● Aim of the task: From the line with "(s.setA v).ticks = s.ticks := rfl" to the line with "theorem State.setX_regs (s", retype every line exactly, including those two, and leave out the rest of the data below.

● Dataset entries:
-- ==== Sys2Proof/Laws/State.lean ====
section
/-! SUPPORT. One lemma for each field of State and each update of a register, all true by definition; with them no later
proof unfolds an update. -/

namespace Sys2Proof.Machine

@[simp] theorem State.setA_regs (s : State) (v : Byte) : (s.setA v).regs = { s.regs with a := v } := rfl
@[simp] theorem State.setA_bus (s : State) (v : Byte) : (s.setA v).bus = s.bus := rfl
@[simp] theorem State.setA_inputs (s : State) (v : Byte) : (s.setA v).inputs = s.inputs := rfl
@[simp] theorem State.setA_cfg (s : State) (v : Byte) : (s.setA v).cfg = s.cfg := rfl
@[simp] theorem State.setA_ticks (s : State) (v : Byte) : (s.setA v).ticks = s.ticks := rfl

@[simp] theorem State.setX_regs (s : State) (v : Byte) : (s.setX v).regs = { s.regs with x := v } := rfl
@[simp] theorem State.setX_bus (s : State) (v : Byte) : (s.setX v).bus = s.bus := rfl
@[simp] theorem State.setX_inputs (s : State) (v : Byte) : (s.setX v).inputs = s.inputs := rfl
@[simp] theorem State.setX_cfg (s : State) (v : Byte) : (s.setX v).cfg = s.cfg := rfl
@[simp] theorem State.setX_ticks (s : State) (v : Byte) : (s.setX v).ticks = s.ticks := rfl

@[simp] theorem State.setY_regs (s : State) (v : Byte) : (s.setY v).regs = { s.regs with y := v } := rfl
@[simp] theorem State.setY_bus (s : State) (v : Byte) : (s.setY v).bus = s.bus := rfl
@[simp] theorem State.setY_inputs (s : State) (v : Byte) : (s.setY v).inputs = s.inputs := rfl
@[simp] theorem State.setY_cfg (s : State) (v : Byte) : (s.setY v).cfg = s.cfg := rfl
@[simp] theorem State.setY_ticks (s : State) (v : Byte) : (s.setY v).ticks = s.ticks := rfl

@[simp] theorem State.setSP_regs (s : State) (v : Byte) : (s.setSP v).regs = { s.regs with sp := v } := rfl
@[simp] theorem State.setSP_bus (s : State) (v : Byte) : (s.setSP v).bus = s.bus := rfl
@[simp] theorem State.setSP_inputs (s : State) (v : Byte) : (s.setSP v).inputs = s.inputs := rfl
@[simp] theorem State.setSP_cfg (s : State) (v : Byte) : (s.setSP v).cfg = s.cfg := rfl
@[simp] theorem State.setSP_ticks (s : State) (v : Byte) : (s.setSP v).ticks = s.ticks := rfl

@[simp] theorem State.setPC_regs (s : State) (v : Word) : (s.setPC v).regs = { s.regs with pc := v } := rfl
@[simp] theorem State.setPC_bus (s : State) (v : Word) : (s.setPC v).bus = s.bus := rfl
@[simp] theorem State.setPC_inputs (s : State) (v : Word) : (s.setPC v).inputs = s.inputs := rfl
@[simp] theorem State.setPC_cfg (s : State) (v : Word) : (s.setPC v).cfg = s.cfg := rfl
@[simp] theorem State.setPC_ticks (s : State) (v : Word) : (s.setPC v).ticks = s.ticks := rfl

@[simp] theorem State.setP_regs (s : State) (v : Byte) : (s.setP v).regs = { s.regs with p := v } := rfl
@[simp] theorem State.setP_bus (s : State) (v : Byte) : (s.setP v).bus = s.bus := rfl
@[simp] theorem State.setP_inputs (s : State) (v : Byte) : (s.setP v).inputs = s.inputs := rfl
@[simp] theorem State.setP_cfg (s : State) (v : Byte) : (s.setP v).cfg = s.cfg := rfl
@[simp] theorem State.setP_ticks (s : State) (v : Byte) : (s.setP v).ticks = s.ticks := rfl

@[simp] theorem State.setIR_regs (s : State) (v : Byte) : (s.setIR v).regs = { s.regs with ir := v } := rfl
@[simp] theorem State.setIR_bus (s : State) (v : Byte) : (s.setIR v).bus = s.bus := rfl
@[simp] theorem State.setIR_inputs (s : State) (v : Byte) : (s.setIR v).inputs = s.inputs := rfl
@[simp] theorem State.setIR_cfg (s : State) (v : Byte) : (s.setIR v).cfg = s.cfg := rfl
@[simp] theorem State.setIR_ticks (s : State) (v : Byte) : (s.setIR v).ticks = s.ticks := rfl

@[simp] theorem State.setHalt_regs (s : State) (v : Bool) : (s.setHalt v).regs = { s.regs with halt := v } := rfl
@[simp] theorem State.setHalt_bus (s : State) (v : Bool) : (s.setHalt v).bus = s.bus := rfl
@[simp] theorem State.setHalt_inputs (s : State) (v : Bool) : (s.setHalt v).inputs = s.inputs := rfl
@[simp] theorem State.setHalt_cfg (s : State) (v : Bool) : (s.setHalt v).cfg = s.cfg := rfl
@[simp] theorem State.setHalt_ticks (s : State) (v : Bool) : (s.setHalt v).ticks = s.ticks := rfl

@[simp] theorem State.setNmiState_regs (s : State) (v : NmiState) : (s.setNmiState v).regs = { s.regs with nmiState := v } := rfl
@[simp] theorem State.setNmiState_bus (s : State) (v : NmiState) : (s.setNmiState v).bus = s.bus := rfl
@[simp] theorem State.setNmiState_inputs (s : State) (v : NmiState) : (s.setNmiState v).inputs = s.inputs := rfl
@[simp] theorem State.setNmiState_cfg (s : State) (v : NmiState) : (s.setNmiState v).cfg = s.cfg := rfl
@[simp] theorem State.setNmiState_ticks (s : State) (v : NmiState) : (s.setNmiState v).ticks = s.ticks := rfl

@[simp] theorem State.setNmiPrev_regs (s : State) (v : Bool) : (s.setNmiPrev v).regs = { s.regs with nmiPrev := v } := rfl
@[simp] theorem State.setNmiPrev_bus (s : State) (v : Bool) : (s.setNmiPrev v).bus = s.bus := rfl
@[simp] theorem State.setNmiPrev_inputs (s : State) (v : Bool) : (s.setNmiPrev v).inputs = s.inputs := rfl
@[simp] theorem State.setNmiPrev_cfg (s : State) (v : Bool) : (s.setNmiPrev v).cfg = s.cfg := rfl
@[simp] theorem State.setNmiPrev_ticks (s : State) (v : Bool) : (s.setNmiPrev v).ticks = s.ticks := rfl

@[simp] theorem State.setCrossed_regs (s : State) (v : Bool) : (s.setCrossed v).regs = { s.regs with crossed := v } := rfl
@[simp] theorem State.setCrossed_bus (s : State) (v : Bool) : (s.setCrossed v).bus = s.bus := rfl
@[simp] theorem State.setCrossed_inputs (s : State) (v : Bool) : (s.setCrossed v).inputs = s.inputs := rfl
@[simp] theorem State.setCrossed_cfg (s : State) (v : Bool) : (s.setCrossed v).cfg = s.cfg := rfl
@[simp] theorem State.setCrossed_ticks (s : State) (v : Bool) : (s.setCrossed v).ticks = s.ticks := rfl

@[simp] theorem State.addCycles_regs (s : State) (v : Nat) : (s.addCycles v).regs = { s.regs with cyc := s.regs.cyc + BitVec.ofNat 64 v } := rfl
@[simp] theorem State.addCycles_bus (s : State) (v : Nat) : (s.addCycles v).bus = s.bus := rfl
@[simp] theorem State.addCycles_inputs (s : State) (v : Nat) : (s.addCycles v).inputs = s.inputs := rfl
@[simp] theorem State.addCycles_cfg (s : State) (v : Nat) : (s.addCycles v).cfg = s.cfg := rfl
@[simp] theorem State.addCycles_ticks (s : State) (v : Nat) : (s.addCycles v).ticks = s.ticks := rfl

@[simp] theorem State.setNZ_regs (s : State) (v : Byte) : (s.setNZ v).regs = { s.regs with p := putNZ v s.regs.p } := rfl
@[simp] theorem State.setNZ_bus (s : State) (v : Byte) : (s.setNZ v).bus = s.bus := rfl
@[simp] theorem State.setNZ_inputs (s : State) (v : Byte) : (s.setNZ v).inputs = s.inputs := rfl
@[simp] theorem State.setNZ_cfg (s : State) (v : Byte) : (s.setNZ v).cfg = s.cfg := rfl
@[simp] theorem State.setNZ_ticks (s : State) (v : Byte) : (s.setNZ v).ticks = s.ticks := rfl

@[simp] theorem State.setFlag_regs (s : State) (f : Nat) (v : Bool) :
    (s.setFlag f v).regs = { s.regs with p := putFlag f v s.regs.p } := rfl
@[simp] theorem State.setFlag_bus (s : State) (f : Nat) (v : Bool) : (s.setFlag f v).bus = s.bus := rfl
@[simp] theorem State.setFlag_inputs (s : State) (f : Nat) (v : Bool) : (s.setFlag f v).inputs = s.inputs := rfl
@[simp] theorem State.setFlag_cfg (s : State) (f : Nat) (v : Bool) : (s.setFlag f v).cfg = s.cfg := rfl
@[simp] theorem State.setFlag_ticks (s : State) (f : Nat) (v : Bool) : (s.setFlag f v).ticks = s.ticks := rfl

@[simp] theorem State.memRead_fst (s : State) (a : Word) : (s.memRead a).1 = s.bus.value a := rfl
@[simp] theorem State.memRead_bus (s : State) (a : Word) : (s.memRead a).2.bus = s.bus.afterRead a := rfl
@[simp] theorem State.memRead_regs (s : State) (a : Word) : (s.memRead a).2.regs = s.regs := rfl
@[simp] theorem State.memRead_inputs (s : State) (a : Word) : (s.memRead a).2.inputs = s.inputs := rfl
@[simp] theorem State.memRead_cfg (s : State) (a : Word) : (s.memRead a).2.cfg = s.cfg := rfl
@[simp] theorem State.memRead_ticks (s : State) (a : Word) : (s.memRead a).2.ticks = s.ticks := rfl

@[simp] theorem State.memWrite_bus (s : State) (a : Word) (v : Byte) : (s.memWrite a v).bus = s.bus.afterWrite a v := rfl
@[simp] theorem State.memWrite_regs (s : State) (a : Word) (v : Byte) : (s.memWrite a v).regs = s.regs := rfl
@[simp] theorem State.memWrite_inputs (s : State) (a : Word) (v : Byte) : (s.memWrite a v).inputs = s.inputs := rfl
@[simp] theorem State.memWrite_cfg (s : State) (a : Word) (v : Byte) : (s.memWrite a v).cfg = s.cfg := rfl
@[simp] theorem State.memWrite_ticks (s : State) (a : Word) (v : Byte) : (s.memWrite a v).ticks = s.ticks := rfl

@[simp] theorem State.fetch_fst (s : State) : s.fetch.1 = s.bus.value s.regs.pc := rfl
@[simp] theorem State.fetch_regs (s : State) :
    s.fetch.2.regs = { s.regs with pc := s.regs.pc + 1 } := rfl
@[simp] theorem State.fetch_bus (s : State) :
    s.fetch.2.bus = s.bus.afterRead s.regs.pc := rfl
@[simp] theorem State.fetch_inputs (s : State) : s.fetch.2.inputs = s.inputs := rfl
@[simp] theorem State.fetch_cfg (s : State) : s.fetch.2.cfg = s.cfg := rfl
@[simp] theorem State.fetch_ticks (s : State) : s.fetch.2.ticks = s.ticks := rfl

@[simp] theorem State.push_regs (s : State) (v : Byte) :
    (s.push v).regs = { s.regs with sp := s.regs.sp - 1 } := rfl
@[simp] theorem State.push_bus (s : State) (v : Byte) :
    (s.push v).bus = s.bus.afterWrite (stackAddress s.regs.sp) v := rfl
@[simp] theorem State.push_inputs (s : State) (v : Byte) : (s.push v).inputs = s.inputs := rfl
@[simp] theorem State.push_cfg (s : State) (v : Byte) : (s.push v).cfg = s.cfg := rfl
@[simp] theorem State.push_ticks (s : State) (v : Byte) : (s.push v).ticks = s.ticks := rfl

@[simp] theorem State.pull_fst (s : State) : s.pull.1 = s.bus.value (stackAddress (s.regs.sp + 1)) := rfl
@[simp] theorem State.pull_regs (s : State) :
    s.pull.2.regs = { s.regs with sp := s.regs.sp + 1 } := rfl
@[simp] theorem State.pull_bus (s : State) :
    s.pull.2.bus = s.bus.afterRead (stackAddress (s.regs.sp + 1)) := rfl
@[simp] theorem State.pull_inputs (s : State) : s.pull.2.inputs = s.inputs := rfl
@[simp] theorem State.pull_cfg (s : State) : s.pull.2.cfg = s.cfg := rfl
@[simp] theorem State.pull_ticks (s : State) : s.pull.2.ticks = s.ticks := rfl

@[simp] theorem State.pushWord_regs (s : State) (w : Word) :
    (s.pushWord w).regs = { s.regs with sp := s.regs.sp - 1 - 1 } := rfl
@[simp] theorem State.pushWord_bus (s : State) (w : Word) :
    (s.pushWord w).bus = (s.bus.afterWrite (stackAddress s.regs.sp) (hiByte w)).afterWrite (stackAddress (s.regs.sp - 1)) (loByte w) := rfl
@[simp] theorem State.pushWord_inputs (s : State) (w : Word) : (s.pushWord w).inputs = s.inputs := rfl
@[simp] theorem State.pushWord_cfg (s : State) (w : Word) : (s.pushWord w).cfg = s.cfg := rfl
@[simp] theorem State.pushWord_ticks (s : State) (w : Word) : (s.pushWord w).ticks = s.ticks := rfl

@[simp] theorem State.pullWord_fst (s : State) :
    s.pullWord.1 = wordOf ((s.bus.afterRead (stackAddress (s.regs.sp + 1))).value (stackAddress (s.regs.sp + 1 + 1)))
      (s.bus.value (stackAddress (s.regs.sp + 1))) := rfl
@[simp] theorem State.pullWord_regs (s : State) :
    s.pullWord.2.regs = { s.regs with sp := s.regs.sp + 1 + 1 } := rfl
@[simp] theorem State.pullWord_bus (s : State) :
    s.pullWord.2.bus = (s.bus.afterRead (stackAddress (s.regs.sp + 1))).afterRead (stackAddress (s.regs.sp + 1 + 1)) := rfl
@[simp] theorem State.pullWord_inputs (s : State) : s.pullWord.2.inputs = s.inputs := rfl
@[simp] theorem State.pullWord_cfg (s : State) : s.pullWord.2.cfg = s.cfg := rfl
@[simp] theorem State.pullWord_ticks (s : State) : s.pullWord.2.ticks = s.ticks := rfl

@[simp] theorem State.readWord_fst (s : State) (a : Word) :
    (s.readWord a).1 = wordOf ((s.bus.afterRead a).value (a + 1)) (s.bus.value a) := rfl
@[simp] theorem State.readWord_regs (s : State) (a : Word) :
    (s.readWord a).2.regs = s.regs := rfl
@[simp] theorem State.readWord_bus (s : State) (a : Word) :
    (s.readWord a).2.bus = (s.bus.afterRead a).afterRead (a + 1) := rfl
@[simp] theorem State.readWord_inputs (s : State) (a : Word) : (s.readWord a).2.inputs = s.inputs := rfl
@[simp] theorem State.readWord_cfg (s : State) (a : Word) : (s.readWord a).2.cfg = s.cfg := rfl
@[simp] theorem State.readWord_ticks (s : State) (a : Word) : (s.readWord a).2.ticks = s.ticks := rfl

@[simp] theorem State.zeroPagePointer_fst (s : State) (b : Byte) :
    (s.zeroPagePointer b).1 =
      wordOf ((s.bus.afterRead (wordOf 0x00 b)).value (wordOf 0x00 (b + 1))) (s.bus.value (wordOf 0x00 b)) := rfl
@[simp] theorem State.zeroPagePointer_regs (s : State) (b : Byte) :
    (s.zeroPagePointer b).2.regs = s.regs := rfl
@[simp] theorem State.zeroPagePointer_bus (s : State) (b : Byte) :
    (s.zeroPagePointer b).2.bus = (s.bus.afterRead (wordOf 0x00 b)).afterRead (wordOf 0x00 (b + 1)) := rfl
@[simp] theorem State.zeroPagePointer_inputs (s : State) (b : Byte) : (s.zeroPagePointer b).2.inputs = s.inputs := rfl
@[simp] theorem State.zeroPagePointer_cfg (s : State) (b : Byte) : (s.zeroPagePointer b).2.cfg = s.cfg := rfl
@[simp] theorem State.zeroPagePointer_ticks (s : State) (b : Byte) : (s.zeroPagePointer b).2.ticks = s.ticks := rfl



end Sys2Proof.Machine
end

● Solution:
@[simp] theorem State.setA_ticks (s : State) (v : Byte) : (s.setA v).ticks = s.ticks := rfl

@[simp] theorem State.setX_regs (s : State) (v : Byte) : (s.setX v).regs = { s.regs with x := v } := rfl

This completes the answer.